- [Records for this exercise]:
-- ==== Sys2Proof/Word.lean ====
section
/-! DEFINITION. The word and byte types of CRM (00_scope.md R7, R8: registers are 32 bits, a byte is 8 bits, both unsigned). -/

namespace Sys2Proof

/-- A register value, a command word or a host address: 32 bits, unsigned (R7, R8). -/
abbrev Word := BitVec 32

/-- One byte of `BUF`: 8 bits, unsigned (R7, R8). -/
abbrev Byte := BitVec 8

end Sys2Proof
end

---

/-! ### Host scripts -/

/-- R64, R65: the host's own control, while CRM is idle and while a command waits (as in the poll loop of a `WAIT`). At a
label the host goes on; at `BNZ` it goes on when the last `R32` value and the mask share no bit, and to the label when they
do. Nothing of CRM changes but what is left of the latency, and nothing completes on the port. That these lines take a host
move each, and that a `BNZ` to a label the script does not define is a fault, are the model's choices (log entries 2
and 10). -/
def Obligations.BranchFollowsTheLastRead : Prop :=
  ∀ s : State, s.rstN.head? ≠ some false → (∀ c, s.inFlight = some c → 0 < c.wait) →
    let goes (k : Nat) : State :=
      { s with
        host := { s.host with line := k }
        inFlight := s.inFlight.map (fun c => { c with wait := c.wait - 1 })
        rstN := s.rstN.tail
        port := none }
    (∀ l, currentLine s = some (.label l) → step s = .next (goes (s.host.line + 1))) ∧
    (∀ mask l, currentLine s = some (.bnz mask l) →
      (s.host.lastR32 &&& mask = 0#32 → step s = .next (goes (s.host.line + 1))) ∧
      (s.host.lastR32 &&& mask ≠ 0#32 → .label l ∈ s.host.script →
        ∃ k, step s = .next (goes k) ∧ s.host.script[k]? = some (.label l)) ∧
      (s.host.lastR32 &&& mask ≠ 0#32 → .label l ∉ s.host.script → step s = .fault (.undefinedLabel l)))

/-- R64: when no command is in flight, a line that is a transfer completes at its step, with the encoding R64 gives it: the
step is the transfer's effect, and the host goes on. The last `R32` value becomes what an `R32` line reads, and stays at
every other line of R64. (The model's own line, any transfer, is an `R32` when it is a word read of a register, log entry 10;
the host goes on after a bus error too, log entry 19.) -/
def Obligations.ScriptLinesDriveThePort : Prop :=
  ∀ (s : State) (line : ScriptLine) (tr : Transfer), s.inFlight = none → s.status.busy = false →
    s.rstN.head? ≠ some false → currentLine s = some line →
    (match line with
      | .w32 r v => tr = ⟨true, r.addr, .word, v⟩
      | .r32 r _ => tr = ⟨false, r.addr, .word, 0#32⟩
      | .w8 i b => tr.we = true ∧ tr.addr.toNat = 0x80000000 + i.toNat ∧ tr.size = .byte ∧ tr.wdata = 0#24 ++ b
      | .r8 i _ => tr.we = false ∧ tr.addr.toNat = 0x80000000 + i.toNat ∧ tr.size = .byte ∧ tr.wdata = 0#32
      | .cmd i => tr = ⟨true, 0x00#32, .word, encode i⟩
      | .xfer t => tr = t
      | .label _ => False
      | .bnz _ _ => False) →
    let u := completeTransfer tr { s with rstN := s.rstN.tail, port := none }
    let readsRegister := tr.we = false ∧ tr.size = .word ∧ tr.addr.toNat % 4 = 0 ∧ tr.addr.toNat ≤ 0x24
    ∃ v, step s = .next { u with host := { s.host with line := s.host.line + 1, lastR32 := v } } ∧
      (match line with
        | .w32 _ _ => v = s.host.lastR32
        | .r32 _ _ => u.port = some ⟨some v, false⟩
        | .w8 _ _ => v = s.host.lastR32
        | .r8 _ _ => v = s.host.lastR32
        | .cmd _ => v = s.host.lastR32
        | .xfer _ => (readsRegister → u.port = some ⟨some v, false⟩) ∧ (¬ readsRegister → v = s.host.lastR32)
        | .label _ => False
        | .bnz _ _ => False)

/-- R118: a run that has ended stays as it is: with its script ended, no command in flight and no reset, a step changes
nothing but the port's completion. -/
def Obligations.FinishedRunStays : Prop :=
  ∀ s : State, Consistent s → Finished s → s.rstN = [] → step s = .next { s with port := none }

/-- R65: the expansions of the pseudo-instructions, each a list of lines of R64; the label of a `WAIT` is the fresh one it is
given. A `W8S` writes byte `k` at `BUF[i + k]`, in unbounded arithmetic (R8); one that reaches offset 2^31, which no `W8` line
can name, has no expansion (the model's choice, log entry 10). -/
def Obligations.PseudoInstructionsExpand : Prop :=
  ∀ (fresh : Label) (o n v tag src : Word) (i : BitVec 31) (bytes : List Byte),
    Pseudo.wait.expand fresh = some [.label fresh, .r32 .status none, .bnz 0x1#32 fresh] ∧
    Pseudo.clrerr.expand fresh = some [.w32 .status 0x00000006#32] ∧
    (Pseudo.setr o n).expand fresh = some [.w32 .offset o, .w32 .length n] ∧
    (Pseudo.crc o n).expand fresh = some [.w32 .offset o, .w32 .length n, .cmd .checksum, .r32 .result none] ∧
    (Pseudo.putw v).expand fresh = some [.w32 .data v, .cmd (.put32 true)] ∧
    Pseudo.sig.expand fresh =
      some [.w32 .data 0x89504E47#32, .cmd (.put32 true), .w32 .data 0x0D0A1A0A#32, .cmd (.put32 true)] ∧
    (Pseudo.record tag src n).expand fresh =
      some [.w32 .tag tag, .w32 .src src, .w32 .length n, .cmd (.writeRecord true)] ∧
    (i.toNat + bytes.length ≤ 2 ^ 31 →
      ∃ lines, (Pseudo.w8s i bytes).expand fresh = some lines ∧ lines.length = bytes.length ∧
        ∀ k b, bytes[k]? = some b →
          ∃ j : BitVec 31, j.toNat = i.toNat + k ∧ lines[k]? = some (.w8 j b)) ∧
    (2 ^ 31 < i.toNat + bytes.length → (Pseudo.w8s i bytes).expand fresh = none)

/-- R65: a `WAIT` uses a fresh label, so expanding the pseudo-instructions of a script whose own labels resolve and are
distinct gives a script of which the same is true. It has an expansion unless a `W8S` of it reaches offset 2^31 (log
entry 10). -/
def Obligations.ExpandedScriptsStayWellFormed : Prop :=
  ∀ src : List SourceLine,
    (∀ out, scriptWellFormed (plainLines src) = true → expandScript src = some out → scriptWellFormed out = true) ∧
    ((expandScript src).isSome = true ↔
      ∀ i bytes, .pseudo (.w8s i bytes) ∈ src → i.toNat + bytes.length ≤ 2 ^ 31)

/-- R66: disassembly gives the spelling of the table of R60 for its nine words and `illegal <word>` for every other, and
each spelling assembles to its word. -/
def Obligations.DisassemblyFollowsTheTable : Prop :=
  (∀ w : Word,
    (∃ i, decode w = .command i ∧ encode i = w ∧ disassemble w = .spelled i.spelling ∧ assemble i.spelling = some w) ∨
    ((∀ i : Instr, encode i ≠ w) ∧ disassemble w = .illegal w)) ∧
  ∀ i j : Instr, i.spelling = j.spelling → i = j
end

- [What you need to do]: Among the lines above, find the one with "State, Consistent s" and the one with "fresh one it is". Quote both and everything between them, exactly.

- [Response for this exercise]:
  ∀ s : State, Consistent s → Finished s → s.rstN = [] → step s = .next { s with port := none }

/-- R65: the expansions of the pseudo-instructions, each a list of lines of R64; the label of a `WAIT` is the fresh one it is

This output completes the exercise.